Train a new Random Forest classifier on the reduced dataset and see how long it takes.

In [36]:
rnd_clf2 = RandomForestClassifier(max_features='sqrt',\
                                  bootstrap=True,\
                                  n_estimators=10,\
                                  random_state=1)
t4 = time.time()
rnd_clf2.fit(X_train_reduced, y_train)
t5 = time.time()
td3 = t5 - t4

In [37]:
print("Training took {:.2f}s".format(td3))
print("Total took {:.2f}s".format(td2 + td3))

Training took 6.98s
Total took 12.10s


Training actually takes nearly twice as long to run now. Total time including decomposition takes nearly four times as long as training a random forest classifier on the raw data alone.

Dimensionality reduction does not always lead to faster training time. It depends on the dataset, the model and the training algorithm.

Next, evaluate the new random forest classifier on the test set to compare to the previous classifier.

In [38]:
X_test_reduced = pca.transform(X_test)

y_pred = rnd_clf2.predict(X_test_reduced)
f1_score(y_test, y_pred, average=None)

array([0.92398815, 0.96858639, 0.88676541, 0.8647619 , 0.87227723,
       0.84306987, 0.9199157 , 0.9044335 , 0.84677856, 0.86036961])

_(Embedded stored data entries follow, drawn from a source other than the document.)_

/-! ## Tile programs: loads, stores and the drain -/

/-- TLD (R107): each row of the register is loaded from its address, its scales with it. From tile memory the bytes are those that
stand there; from memory each row is read in turn (`loadRow`) and leaves its register row as it was read, nothing is stored and no
other core changes. A load whose row has not arrived keeps the rows it has and waits: for its units on their way, for another device's
answer (R361), for a tag (R183) and for a controller that has sent stop (R200). A page it misses suspends the task's context, which
keeps the address, and 0x0401 is posted (R180). What is the model's own in it: log 10, log 85. -/
def Obligations.TileLoads : Prop :=
  (∀ (s : State) (c : Nat) (w : W64) (t base stride pfx offset : Nat) (remote : Bool),
      Issues s c w (.tld t base stride true remote pfx offset) →
      let k := s.core c
      let q := k.treg t
      let x : Xfer := ⟨base, stride, true, remote, pfx, signed 24 offset⟩
      let r := k.live.a
      q.inUse = true → (∀ i < q.rows, x.rowOk r q i = true) →
      exec (.tld c w) s = .next (passed s c (fun l =>
        let q' := (range q.rows).foldl (fun (q' : TReg) i =>
          q'.setRow i (k.tileRead (x.dataOff r i) (rowBytes q.type q.cols))
            (if q.blk = 0 then [] else k.tileRead (x.scaleOff r i) (scaleBytes q.blk q.cols))) q
        { l with tregs := mset {} l.tregs t q' })))
  ∧ (∀ (s u : State) (c : Nat) (w : W64) (t base stride pfx offset : Nat) (remote : Bool),
      let i : TileInsn := .tld t base stride false remote pfx offset
      Issues s c w i →
      let q := (s.core c).treg t
      let x : Xfer := ⟨base, stride, false, remote, pfx, signed 24 offset⟩
      let r := (s.core c).live.a
      let z := issued s c w i
      let later (n : Nat) := ((range q.rows).drop (n + 1)).flatMap (x.rowRanges r q)
      let oneRow (v : State) (n : Nat) : Res (List Byte × List Byte) :=
        (loadRow v c (v.whoCore c) x r q n).bind (fun v d =>
          .ok ((v.consume c (x.rowRanges r q n) (later n)).setTreg c t (((v.core c).treg t).setRow n d.1 d.2)) d)
      q.inUse = true →
      (∀ rows, Res.each oneRow (range q.rows) z = .ok u rows →
        let v := u.dropPending c (record s c w i)
        exec (.tld c w) s = .next v ∧ SameMemory s v ∧ OtherCores c s v
          ∧ (v.core c).treg t = (rows.mapIdx (fun n d => (n, d))).foldl (fun (q : TReg) d => q.setRow d.1 d.2.1 d.2.2) q)
      ∧ (∀ (n : Nat) (v : State) (rows : List (List Byte × List Byte)), n < q.rows → Res.each oneRow (range n) z = .ok v rows →
          (loadRow v c (v.whoCore c) x r q n = .wait u → exec (.tld c w) s = .next (u.handed c (record s c w i) n))
          ∧ (∀ (va : Nat) (store : Bool) (k : CoreTask), loadRow v c (v.whoCore c) x r q n = .miss u va store →
              (u.core c).task = some k → exec (.tld c w) s = .next (u.suspend k.ctx va store))))
  ∧ (∀ (s : State) (x va : Nat) (store : Bool) (k : Ctx), s.ctx x = some k → k.suspended = false →
      let t := s.suspend x va store
      t.ctx x = some { k with suspended := true, faultVa := va } ∧ t.cores = s.cores ∧ t.wmk = s.wmk
        ∧ (∀ g e, s.graph g = some e → t.graph g = some (if e.ctx = x then
            { e with tasks := e.tasks.map (fun (y : Nat × Task) =>
              if y.2.phase = .running ∧ y.2.left ≠ [] then (y.1, { y.2 with interruptReq := true }) else y) }
            else e)))
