theorem jobHandHalo (j t' c) : Wired s (Job.handHalo j t t' c) := by
  unfold Job.handHalo
  split
  · exact h
  · dsimp only
    exact foldl (fun _ _ h => foldl (fun _ _ h => branch (h.put ..) h) _ h) _ h

/-! ## Parameter records -/

theorem setRec (x a r) : Wired s (t.setRec x a r) := h.set ..

theorem modRec (x a f) : Wired s (t.modRec x a f) := by
  unfold State.modRec
  split
  · exact h.setRec ..
  · exact h

theorem putG (x a bs) : Wired s (t.putG x a bs) := by
  unfold State.putG
  refine foldl_fst (fun r a h => ?_) _ h
  dsimp only
  split
  · exact h.put ..
  · exact h

theorem putWords (x a vs) : Wired s (t.putWords x a vs) := h.putG ..

theorem putRow (x t' r es scales) : Wired s (t.putRow x t' r es scales) := by
  unfold State.putRow
  dsimp only
  refine putG ?_ ..
  refine foldl (fun u a h => ?_) _ h
  split
  · exact h.putG ..
  · exact h

theorem setSlot (x a j st tag) : Wired s (t.setSlot x a j st tag) := by
  unfold State.setSlot
  dsimp only
  refine poke ?_ ..
  split
  · exact h.poke ..
  · exact h

theorem armRecord (x a) : Wired s (t.armRecord x a) := by
  unfold State.armRecord
  split
  · exact h
  · dsimp only
    exact foldl (fun _ _ h => branch h (h.addWait ..)) _ (h.modWmk ..)

theorem dieAdd (x r id inc) : Wired s (t.dieAdd x r id inc) := h.sendAdd ..

theorem failRecord (x a code) : Wired s (t.failRecord x a code) := by
  unfold State.failRecord
  split
  · exact h
  · exact ((h.modRec ..).armRecord ..).event ..

theorem dieWork (x a reads writes) {f : State → State} (hf : ∀ u, Wired s u → Wired s (f u)) :
    Wired s (t.dieWork x a reads writes f) := by
  unfold State.dieWork
  split
  · exact hf _ h
  · split
    · exact (h.noteAcc ..).failRecord ..
    · exact hf _ h

theorem publish (x r) : Wired s (t.publish x r) := foldl (fun _ _ h => h.request ..) _ h

/-! ## The update rules -/

theorem updWriteSlot (u r w) : Wired s (Upd.writeSlot u t r w) := h.putRow ..
theorem updWriteBank (u j r l) : Wired s (Upd.writeBank u t j r l) := foldl (fun _ _ h => h.putG ..) _ h

theorem updWriteRow (u k r m v w) : Wired s (Upd.writeRow u t k r m v w) := by
  unfold Upd.writeRow
  dsimp only
  split
  · exact h.putG ..
  · exact h.updWriteBank ..

theorem copyG (x src dst n) : Wired s (t.copyG x src dst n) := h.putG ..

theorem updCopySlot (u) : Wired s (Upd.copySlot u t) := by
  unfold Upd.copySlot
  dsimp only
  split
  · exact h.copyG ..
  · exact (h.copyG ..).copyG ..

theorem updApplyJournal (u) : Wired s (Upd.applyJournal u t) := by
  unfold Upd.applyJournal
  dsimp only
  split
  · exact h
  · refine putG ?_ ..
    refine foldl (fun u a h => ?_) _ h
    refine putG ?_ ..
    refine foldl_fst (fun r a h => ?_) _ h
    dsimp only
    exact h.putG ..

theorem replayJournal (x r) : Wired s (t.replayJournal x r) := by
  unfold State.replayJournal
  dsimp only
  split
  · exact h
  · exact h.updApplyJournal ..

theorem openRecord (x index e) : Wired s (t.openRecord x index e) := by
  unfold State.openRecord
  dsimp only
  split
  · exact (h.setRec ..).armRecord ..
  · split
    · exact ((((h.setRec ..).replayJournal ..).dieAdd ..).publish ..).armRecord ..
    · exact (h.setRec ..).armRecord ..

theorem openUpdates (x) {u} (e : t.openUpdates x = .ok u) : Wired s u := by
  unfold State.openUpdates at e
  split at e
  · cases e
    exact h
  · dsimp only at e
    obtain ⟨_, _, e⟩ := Ld.of_bind e
    obtain ⟨hd, _, e⟩ := Ld.of_bind e
    obtain ⟨_, _, e⟩ := Ld.of_bind e
    obtain ⟨rows, _, e⟩ := Ld.of_bind e
    obtain ⟨_, _, e⟩ := Ld.of_bind e
    cases e
    exact foldl (fun _ _ h => h.openRecord ..) _ h

end

end Wired

end Sys2Proof.Safety
end

section
/-! SUPPORT. Tags and lanes: what the end of a task, the cluster DMA engines and Rambler keep. -/

namespace Sys2Proof.Safety

open Machine

namespace Wired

It is common for performance to drop slightly when reducing dimensionality, because we do lose some useful signal in the process. However, the performance drop is rather severe in this case. So PCA really did not help: it slowed down training and reduced performance.

**Conclusion:** Although PCA did not help in this particular case, future studies should still attempt both appraoches in order to assess how they perform given a new dataset, model and training algorithm. Unsupervised learning is an iterative process that requires exploration of the results. One should not take the performance of this particular application of PCA as true for all cases. Instead, any quality data scientist would use their inquisitive spirit to explore the merits of PCA for each task at hand.